- **Instructions for the task**:
Show all lines below holding the string "frameLevel".

Stored data entries
==================================================
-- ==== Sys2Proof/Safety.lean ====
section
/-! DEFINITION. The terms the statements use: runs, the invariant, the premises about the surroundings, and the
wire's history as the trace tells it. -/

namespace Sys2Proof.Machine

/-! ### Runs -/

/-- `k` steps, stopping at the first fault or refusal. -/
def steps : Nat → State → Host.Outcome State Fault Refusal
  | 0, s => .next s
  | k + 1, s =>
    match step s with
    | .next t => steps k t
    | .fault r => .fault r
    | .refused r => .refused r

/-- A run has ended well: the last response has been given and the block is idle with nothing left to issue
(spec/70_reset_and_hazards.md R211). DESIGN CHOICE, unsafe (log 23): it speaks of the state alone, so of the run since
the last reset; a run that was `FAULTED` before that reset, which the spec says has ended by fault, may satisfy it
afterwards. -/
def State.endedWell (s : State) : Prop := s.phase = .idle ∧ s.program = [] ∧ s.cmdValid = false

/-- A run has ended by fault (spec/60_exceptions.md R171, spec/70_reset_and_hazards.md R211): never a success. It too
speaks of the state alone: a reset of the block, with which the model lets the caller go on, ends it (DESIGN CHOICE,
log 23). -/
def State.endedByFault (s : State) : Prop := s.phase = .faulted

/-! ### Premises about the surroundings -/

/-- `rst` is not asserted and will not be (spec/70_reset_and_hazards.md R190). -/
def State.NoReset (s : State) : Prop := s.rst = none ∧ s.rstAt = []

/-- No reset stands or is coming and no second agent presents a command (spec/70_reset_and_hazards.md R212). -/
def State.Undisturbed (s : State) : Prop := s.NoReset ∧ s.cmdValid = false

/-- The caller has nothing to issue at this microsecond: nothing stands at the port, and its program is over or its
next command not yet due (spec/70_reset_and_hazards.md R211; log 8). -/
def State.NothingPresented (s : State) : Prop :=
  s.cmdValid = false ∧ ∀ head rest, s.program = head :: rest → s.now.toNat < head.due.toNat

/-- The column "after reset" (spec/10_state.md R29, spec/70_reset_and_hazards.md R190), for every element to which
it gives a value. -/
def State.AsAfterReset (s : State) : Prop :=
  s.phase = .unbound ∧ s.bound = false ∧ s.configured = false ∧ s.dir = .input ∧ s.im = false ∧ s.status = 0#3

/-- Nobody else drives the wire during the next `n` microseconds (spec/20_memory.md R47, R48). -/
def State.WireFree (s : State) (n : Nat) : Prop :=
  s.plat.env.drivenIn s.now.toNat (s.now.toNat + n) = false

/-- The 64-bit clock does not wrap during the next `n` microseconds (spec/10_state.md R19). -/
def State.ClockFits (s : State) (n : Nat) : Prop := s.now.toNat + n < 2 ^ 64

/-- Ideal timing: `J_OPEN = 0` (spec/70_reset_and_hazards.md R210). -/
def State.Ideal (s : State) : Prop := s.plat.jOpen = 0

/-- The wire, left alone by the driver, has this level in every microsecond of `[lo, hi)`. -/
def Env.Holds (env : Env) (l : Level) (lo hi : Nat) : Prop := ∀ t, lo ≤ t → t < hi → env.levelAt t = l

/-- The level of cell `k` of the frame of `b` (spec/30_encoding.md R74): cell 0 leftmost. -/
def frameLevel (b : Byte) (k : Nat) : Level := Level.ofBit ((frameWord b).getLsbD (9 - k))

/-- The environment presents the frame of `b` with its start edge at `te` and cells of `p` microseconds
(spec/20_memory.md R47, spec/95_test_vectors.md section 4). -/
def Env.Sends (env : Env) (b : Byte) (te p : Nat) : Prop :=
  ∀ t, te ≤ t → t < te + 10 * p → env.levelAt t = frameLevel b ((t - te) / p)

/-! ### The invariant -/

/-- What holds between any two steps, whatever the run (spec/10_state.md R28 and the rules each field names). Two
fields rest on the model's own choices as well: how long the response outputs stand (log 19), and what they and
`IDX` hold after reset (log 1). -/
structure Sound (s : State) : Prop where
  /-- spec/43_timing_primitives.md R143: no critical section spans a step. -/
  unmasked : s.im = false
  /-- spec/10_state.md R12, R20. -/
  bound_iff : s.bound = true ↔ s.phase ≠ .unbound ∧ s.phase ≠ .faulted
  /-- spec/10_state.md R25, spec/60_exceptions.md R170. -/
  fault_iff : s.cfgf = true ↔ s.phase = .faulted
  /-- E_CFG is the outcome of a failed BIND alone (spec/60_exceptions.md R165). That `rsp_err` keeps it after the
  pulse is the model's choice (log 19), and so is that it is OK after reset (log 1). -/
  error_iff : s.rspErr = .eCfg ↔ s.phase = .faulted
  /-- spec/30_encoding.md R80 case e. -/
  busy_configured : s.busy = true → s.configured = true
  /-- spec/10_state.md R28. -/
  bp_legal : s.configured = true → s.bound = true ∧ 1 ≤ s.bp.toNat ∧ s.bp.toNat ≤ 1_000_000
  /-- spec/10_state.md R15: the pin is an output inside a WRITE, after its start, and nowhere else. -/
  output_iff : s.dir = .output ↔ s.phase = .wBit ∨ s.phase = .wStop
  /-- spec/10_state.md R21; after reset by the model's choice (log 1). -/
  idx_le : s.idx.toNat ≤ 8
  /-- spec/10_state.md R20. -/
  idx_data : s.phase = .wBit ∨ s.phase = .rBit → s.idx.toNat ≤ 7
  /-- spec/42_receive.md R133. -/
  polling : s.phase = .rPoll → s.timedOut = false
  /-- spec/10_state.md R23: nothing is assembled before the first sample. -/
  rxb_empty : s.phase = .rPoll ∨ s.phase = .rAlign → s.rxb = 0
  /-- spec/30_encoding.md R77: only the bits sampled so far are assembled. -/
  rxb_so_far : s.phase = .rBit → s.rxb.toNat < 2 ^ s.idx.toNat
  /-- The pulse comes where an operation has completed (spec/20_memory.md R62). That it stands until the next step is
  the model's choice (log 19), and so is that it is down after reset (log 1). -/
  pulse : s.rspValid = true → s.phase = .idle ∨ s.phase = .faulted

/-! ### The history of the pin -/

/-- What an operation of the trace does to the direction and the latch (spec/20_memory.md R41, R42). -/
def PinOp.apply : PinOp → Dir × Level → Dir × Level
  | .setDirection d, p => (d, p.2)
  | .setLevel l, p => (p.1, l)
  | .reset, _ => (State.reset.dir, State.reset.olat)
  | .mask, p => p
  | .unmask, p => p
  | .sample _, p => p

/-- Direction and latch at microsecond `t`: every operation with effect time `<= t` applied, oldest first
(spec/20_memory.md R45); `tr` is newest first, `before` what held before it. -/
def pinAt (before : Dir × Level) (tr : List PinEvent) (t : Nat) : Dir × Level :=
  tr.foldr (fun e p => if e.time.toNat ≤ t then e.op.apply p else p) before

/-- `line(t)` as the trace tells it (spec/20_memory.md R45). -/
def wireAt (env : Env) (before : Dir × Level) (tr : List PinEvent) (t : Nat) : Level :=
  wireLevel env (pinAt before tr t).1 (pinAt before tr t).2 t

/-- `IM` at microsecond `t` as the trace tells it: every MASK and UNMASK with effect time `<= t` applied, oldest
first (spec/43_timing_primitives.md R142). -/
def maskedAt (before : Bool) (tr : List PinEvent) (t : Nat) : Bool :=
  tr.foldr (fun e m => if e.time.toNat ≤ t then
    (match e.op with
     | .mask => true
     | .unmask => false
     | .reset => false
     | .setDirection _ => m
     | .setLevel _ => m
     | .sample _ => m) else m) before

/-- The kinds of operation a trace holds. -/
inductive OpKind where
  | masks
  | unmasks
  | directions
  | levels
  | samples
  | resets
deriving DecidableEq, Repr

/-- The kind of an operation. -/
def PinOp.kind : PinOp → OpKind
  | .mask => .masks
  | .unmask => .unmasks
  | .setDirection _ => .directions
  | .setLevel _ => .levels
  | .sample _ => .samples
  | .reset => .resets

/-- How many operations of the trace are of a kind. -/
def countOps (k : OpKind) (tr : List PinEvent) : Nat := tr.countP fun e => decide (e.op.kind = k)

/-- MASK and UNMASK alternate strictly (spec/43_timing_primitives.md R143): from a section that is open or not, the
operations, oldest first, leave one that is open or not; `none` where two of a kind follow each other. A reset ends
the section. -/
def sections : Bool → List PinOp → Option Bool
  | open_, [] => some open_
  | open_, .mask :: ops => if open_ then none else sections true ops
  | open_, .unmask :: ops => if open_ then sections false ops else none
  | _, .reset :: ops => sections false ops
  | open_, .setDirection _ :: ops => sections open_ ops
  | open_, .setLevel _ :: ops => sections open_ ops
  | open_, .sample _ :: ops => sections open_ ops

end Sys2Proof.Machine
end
==================================================
- **Answer for the task**:
def frameLevel (b : Byte) (k : Nat) : Level := Level.ofBit ((frameWord b).getLsbD (9 - k))
  ∀ t, te ≤ t → t < te + 10 * p → env.levelAt t = frameLevel b ((t - te) / p)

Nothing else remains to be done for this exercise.